I want you to think about those guys. As you read this, I encourage you to imagine who it is in your department that best fits this description. Stay with me here. 
The scenario: the shift is really busy with calls backed up. You're down a couple of reports. Then, one of the guys ties himself up on a B.S. arrest that will take him out of service for a couple of hours, leaving everyone else to cover his area. 
When a list goes up announcing an upcoming overtime detail, this guy's name will always be at or near the top. Anytime you're near him, he's complaining--about something. Never a positive word comes out of his mouth. 
Another scenario: a group in your community plans a charity event--like collecting toys at Christmas to be given to kids whose families are facing tough times. The cops are invited to help. This guy only shows up if he's getting paid. Otherwise, he's nowhere to be found.

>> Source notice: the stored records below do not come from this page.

/-! ### Checks 1 to 3 (R435, R438) -/

/-- Is the opcode in the catalogue? -/
def opListed (op : Nat) : Bool :=
  (decide (1 ≤ op) && decide (op ≤ 6)) || (decide (0x10 ≤ op) && decide (op ≤ 0x19)) || decide (0x80 ≤ op)

/-- The ARGS bytes that an opcode uses. -/
def opArgs (op : Nat) : Nat :=
  if 0x80 ≤ op then 15
  else match op with
    | 3 => 2
    | 4 => 4
    | 5 => 5
    | 6 => 1
    | 0x10 => 8
    | 0x11 => 3
    | 0x12 => 6
    | 0x13 => 11
    | 0x14 => 12
    | 0x15 => 1
    | 0x16 => 9
    | 0x17 => 15
    | 0x19 => 1
    | _ => 0

/-- Check 2: reserved bytes and bits are 0. -/
def reservedOk (d : List Byte) : Bool :=
  let op := byteAt d 0
  (decide (0x80 ≤ op) || byteAt d 1 == 0) && (((d.drop (4 + opArgs op)).take (15 - opArgs op)).all (· == 0)) &&
    (opCritical op || leAt d 19 12 == 0) && byteAt d 31 % 128 == 0

/-- Check 3: fields hold listed values. -/
def fieldsOk (d : List Byte) : Bool :=
  match byteAt d 0 with
  | 6 => byteAt d 4 != 0 && decide (byteAt d 4 < 4)
  | 0x11 => byteAt d 4 != 0 && decide (byteAt d 4 < 4)
  | 0x12 => leAt d 4 3 &&& leAt d 7 3 == 0
  | 0x13 => decide (byteAt d 4 < 24)
  | 0x14 => (byteAt d 15 == 1 || byteAt d 15 == 2) && decide (leAt d 12 3 < 2 ^ 20)
  | 0x15 => byteAt d 4 == 1 || byteAt d 4 == 2
  | 0x16 => decide (byteAt d 4 < 3) && (byteAt d 4 != 0 || leAt d 5 8 == 0)
  | 0x17 => decide (0x300 ≤ leAt d 4 2) && decide (leAt d 4 2 ≤ 0xFFF) && byteAt d 6 != 0 && decide (byteAt d 6 < 4)
  | 0x19 => decide (byteAt d 4 < 2)
  | _ => true

/-- The host data that a command reads before check 3 ends: address and bytes. -/
def hostData (d : List Byte) : Option (Nat × Nat) :=
  match byteAt d 0 with
  | 5 => some (leAt d 4 5, 32)
  | 0x13 => some (leAt d 10 5, 12 * (2 ^ (byteAt d 7 % 16) * leAt d 8 2))
  | _ => none

/-- Check 3 on host data. -/
def dataOk (d data : List Byte) : Bool :=
  match byteAt d 0 with
  | 5 => (data.drop 24).all (· == 0)
  | 0x13 => (List.range (data.length / 4)).all (fun i => decide (leAt data (4 * i) 4 < 2 ^ 20))
  | _ => true

/-! ### Checks 4 and 5 (R443 to R445) -/

/-- The CMAC message of a command with counter C (R444). -/
def Mem.cmdMsg (m : Mem) (d : List Byte) (c : Nat) : List Nat :=
  [0x4A, 0x58, 0x43, 0x4D] ++ m.devsn ++ (d.take 19).map (·.toNat) ++ natBytes 5 c

/-- Does the tag verify with counter C (R443)? -/
def Block.tagOk (b : Block) (d : List Byte) (c : Nat) : Bool :=
  let key := if byteAt d 0 = 0x11 then
      (List.range 16).map (fun i => bits (b.mem.ledgerWord (i / 4)) (8 * (i % 4) + 7) (8 * (i % 4)))
    else b.mem.slotKey 1 (b.eng.keyGen 1)
  let t := Aes.cmac key (b.mem.cmdMsg d c)
  ((d.drop 24).take 7).map (·.toNat) == t.take 7 && byteAt d 23 == ((c / 2 ^ 32) ^^^ t.getD 7 0)

/-- The counter recovered above L, and the one not above it (R443, R445). -/
def counters (l low : Nat) : Option Nat × Option Nat :=
  let base := l / 2 ^ 32 * 2 ^ 32 + low
  let up := if l < base then base else base + 2 ^ 32
  let dn := if base ≤ l then some base else if 2 ^ 32 ≤ base then some (base - 2 ^ 32) else none
  (if up < 2 ^ 40 then some up else none, dn)

/-- Checks 4 and 5 of a critical command: the counter, or the RESULT. -/
def Block.authorise (b : Block) (d : List Byte) : Nat × Nat :=
  let (up, dn) := counters b.eng.keys.l (leAt d 19 4)
  let ok (c : Option Nat) : Bool := match c with
    | some x => b.tagOk d x
    | none => false
  if !b.eng.flag F.KEY_STAT_PROV 0 then (4, 0)
  else if ok up then (0, up.getD 0)
  else if ok dn then (5, 0) else (4, 0)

Full Article: http://www.officer.com/web/online/Police-Life/The-BROTHERHOOD-I-Dont-Give-a-Damn/17$36557


----------



## mpdcam (May 5, 2002)

Amen


----------



## Mozzarella (Apr 8, 2006)

I've heard coworkers state that "they're here to make money not friends"; so it's under the bus you go! As for me, kick the sand baggers to the side and have a good laugh @ the minimum. If you can't help a brother or sister out, shut up and just listen to them. Compassion is like attitudes; very contagous.


----------